The patter of thunder sticks mixed with cheers and some screams, echoed through the year-old arena. In the stands, coordinated dancing was led by an eight-person team of conductors.
This was the eager anticipation of 5,800 spectators brimming over for a rare event.
This was hockey night in Gangneung, South Korea.
But it was no simple game of shinny. On this night, the crowd was cheering both for the home team and the visitors: a team from North Korea.
To one side of the crowd, a group of about 100 wore identical white T-shirts with a blue Korean Peninsula, absent a dividing line at the 38th parallel. “Korea is One” was the message. South Korean women’s team coach Sarah Murray and her players sat huddled in the locker-room.

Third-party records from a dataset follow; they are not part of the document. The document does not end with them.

theorem admitPoint_kept {q : Keep} (n : Nat) (tick : Nat) (e : StreamEntry) (f : LidarFields) (valid : Nanos) (p :
    Point) {d : Dev} (h : Kept q d) :
    Kept q (admitPoint n tick e f valid p d) := by
  unfold admitPoint
  repeat' (first
    | with_reducible assumption | intro _
    | (extract_lets +onlyGivenNames -underBinder dd; first
        | ((have hh : Kept q dd := ?_); on_goal 2 => clear_value dd; on_goal 1 => subst dd)
        | (subst dd))
    | with_reducible apply takeProvisional_kept | with_reducible apply noteAssigned_kept
    | with_reducible apply chargePoint_kept | with_reducible apply Dev_setStream_kept
    | with_reducible apply Kept.foldl | with_reducible apply Kept.foldlSnd | split)

theorem takePoint_kept {q : Keep} (n : Nat) (e : StreamEntry) (f : LidarFields) (a : Nanos) (x : Decoded) {d : Dev}
    (h : Kept q d) :
    Kept q (takePoint n e f a d x) := by
  unfold takePoint
  repeat' (first
    | with_reducible assumption | intro _
    | (extract_lets +onlyGivenNames -underBinder dd; first
        | ((have hh : Kept q dd := ?_); on_goal 2 => clear_value dd; on_goal 1 => subst dd)
        | (subst dd))
    | with_reducible apply countImplausible_kept | with_reducible apply usable_kept
    | with_reducible apply countOutOfWindow_kept | with_reducible apply countLateSamples_kept
    | with_reducible apply admitPoint_kept | split)

theorem dropFrame_kept {q : Keep} (n : Nat) {d : Dev} (h : Kept q d) :
    Kept q (dropFrame n d) := by
  unfold dropFrame
  repeat' (first
    | with_reducible assumption | intro _ | with_reducible apply bump_kept | with_reducible apply modLidar_kept)

theorem dropParse_kept {q : Keep} (n : Nat) {d : Dev} (h : Kept q d) :
    Kept q (dropParse n d) := by
  unfold dropParse
  repeat' (first
    | with_reducible assumption | intro _ | with_reducible apply bump_kept | with_reducible apply modLidar_kept)

theorem takePacket_kept {q : Keep} (n : Nat) (e : StreamEntry) (f : LidarFields) (a : Nanos) (ps : List Decoded) {d :
    Dev} (h : Kept q d) :
    Kept q (takePacket n e f a ps d) := by
  unfold takePacket
  repeat' (first
    | with_reducible assumption | intro _ | with_reducible apply countImplausible_kept
    | with_reducible apply takePoint_kept | with_reducible apply Kept.foldl | with_reducible apply Kept.foldlSnd
    | split)

theorem lidarFrameReceived_kept {q : Keep} (n : Fin 8) (frame : LidarFrame) {d : Dev} (h : Kept q d) :
    Kept q (lidarFrameReceived n frame d) := by
  unfold lidarFrameReceived
  repeat' (first
    | with_reducible assumption | intro _ | with_reducible apply dropFrame_kept | with_reducible apply dropParse_kept
    | with_reducible apply takePacket_kept | split)

end Sys2Proof.Machine
end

The biggest hockey stage most of her 22-member roster had ever played on numbered in the low hundreds. Now, thousands had gathered, roaring and chanting. A crush of local and international media had flocked to cover the game, which was both a separate major tournament and test event for the next year’s Winter Olympics, which will be hosted by South Korea in February.
In one area of the locker-room, Park Jong-ah, the team’s 21-year-old captain and one of its most skilled forwards was feeling the pressure.
“That was the first time I’ve played in a large crowd of spectators, so I tried not to be tense or nervous, but I couldn’t help it,” said Park, who began playing when she was just eight.
In another end of the room, Danelle Im also tried to fight back the jitters. The Toronto native was one of a handful of Canadian and American players granted dual citizenship to play for South Korea — a strategy meant to buttress the country’s small hockey program in time for the February 2018 Games.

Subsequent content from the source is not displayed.